John Woo Shooting “Chinese Titanic”

John Woo is headed back to his native China for his first film in four years. Well, maybe five, depending on how you want to count it. Like Peter Jackson’s forays into Middle Earth, Woo’s last project, Red Cliff, was filmed in one shoot but releases in two parts in consecutive years. Red Cliff 1 came out in 2008. And so it will go for Woo’s next project as well, or so goes the plan at the moment.

Zhang Ziyi

The new project is called The Crossing, and it tells the story of three couples aboard a ship crossing the South China Sea in 1949, fleeing the mainland for Taiwan during the Communist revolution in China that saw Mao Zedong rise to power. Perhaps predictably, the project has been off to a bit of a slow start while the production has contended with government nervousness over any depiction of the 1949 revolution, but is currently shooting in China.

The big-budget film is being financed and produced entirely by Chinese companies, and has been in the works since the completion of Woo’s Red Cliff films.

The leading roles are being played by Chinese, South Korean, Japanese, and Taiwanese A-listers, including Zhang Ziyi (Memoirs of a Geisha, Crouching Tiger, Hidden Dragon), Tong Dawei (The Flowers of War), Song Hye Kyo  (The Grandmaster), and Takeshi Kaneshiro (House of Flying Daggers). The script is being handled by Wang Huiling, best known for writing the Crouching Tiger, Hidden Dragon script with Ang Lee, as well as the Jackie Chan movie The Myth and a number of other Chinese films.

Claire Chennault

The Crossing‘s subject matter may have particular significance for Woo. Woo was born in 1946, three years prior to the revolution. Following persecution at the hands of Mao’s government, his family fled to Hong Kong when Woo was just five.

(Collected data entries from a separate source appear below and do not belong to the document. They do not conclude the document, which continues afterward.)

theorem applyFwd_within (op : FwdOp) (r : Option Req) (s : State) : Within [.hif, .pwr, .start, .evr, .pmc, .dup, .tim, .kst, .model, .rnd, .chu, .sep, .disp, .lpe, .tly, .cyc, .fio, .upd, .out, .free] (some [0x38808, 0x38848, 0x38888, 0x388C8, 0x0A034, 0x04014, 0x0A010, 0x0A030, 0x34020, 0x06004, 0x7F040, 0x0E04C, 0x7F01C, 0x0E030]) s (applyFwd op r s) := by
  unfold applyFwd
  repeat' first
    | with_reducible apply Within.refl
    | with_reducible assumption
    | (intro y; with_reducible refine Within.cut y ?_ ?_; (on_goal 2 => clear_value y; intro _); (on_goal 1 => subst y))
    | (intro y; clear_value y)
    | (intro y; subst y)
    | intro _
    | lift_lets -underBinder
    | ((with_reducible apply Within.step (applyActivateCfg_within _ _)); (on_goal 2 => decide); (on_goal 2 => simp [regsLe]))
    | ((with_reducible apply Within.step (applyBlock_within _ _ _ _)); (on_goal 2 => decide); (on_goal 2 => first | (simp [regsLe]; done) | (simp [regsLe, ringReg]; done)))
    | ((with_reducible apply Within.step (applyManifest_within _ _ _)); (on_goal 2 => decide); (on_goal 2 => simp [regsLe]))
    | ((with_reducible apply Within.step (applyEnrol_within _ _ _ _ _ _ _ _)); (on_goal 2 => decide); (on_goal 2 => simp [regsLe]))
    | ((with_reducible apply Within.step (applyTimeSet_within _ _ _)); (on_goal 2 => decide); (on_goal 2 => first | (simp [regsLe]; done) | (simp [regsLe, ringReg]; done)))
    | ((with_reducible apply Within.step (applyStepReject_within _)); (on_goal 2 => decide); (on_goal 2 => first | (simp [regsLe]; done) | (simp [regsLe, ringReg]; done)))
    | ((with_reducible apply Within.step (applyStepAccept_within _)); (on_goal 2 => decide); (on_goal 2 => simp [regsLe]))
    | ((with_reducible apply Within.step (applyExchange_within _ _ _ _)); (on_goal 2 => decide); (on_goal 2 => simp [regsLe]))
    | ((with_reducible apply Within.step (applyConstWrite_within _ _ _)); (on_goal 2 => decide); (on_goal 2 => simp [regsLe]))
    | ((with_reducible apply Within.step (applyVarWrite_within _ _ _)); (on_goal 2 => decide); (on_goal 2 => simp [regsLe]))
    | ((with_reducible apply Within.step (applyProgCtrl_within _ _)); (on_goal 2 => decide); (on_goal 2 => first | (simp [regsLe]; done) | (simp [regsLe, ringReg]; done)))
    | ((with_reducible apply Within.step (applyReinstate_within _ _)); (on_goal 2 => decide); (on_goal 2 => simp [regsLe]))
    | ((with_reducible apply Within.step (setRetire_within _ _ _)); (on_goal 2 => decide); (on_goal 2 => simp [regsLe]))
    | ((with_reducible apply Within.step (applyDisarm_within _)); (on_goal 2 => decide); (on_goal 2 => simp [regsLe]))
    | ((with_reducible apply Within.step (applyArm_within _ _ _)); (on_goal 2 => decide); (on_goal 2 => simp [regsLe]))
    | ((with_reducible apply Within.step (applySetsp_within _ _ _)); (on_goal 2 => decide); (on_goal 2 => simp [regsLe]))
    | ((with_reducible apply Within.step (applyLoopMode_within _ _ _ _ _)); (on_goal 2 => decide); (on_goal 2 => simp [regsLe]))
    | ((with_reducible apply Within.step (applyLoopSwap_within _ _ _)); (on_goal 2 => decide); (on_goal 2 => simp [regsLe]))
    | ((with_reducible apply Within.step (applyLoopCoef_within _ _ _)); (on_goal 2 => decide); (on_goal 2 => simp [regsLe]))
    | ((with_reducible apply Within.step (applyLoopConfig_within _ _)); (on_goal 2 => decide); (on_goal 2 => simp [regsLe]))
    | ((with_reducible apply Within.step (applyUnitMode_within _ _ _)); (on_goal 2 => decide); (on_goal 2 => simp [regsLe]))
    | ((with_reducible apply Within.step (applyForce_within _)); (on_goal 2 => decide); (on_goal 2 => simp [regsLe]))
    | ((with_reducible apply Within.step (applyWeather_within _ _ _)); (on_goal 2 => decide); (on_goal 2 => simp [regsLe]))
    | ((with_reducible apply Within.step (applyPrice_within _ _ _ _)); (on_goal 2 => decide); (on_goal 2 => simp [regsLe]))
    | ((with_reducible apply Within.step (applyParam_within _ _ _)); (on_goal 2 => decide); (on_goal 2 => simp [regsLe]))
    | ((with_reducible apply Within.step (applyInclude_within _ _ _)); (on_goal 2 => decide); (on_goal 2 => simp [regsLe]))
    | ((with_reducible apply Within.step (applyExclude_within _ _ _)); (on_goal 2 => decide); (on_goal 2 => simp [regsLe]))
    | ((with_reducible apply Within.step (applySigma_within _ _ _ _)); (on_goal 2 => decide); (on_goal 2 => simp [regsLe]))
    | (simp -zeta only [Within.of_mk]; with_reducible refine Within.upd rfl ?_)
    | with_reducible apply Within.ite
    | with_reducible apply Within.foldl
    | split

After the layoff preparing The Crossing, it seems Woo is itching to get back in the director’s chair. Production for Flying Tigers, about retired military airman Lieutenant General Claire Lee Chennault who began advising the Chinese government in 1937 during the Second Sino-Japanese War and continued to train pilots and fly for China during WWII, is already planned for early 2014. It will be a joint production between American and Chinese companies, but reportedly will be filmed primarily in Cantonese.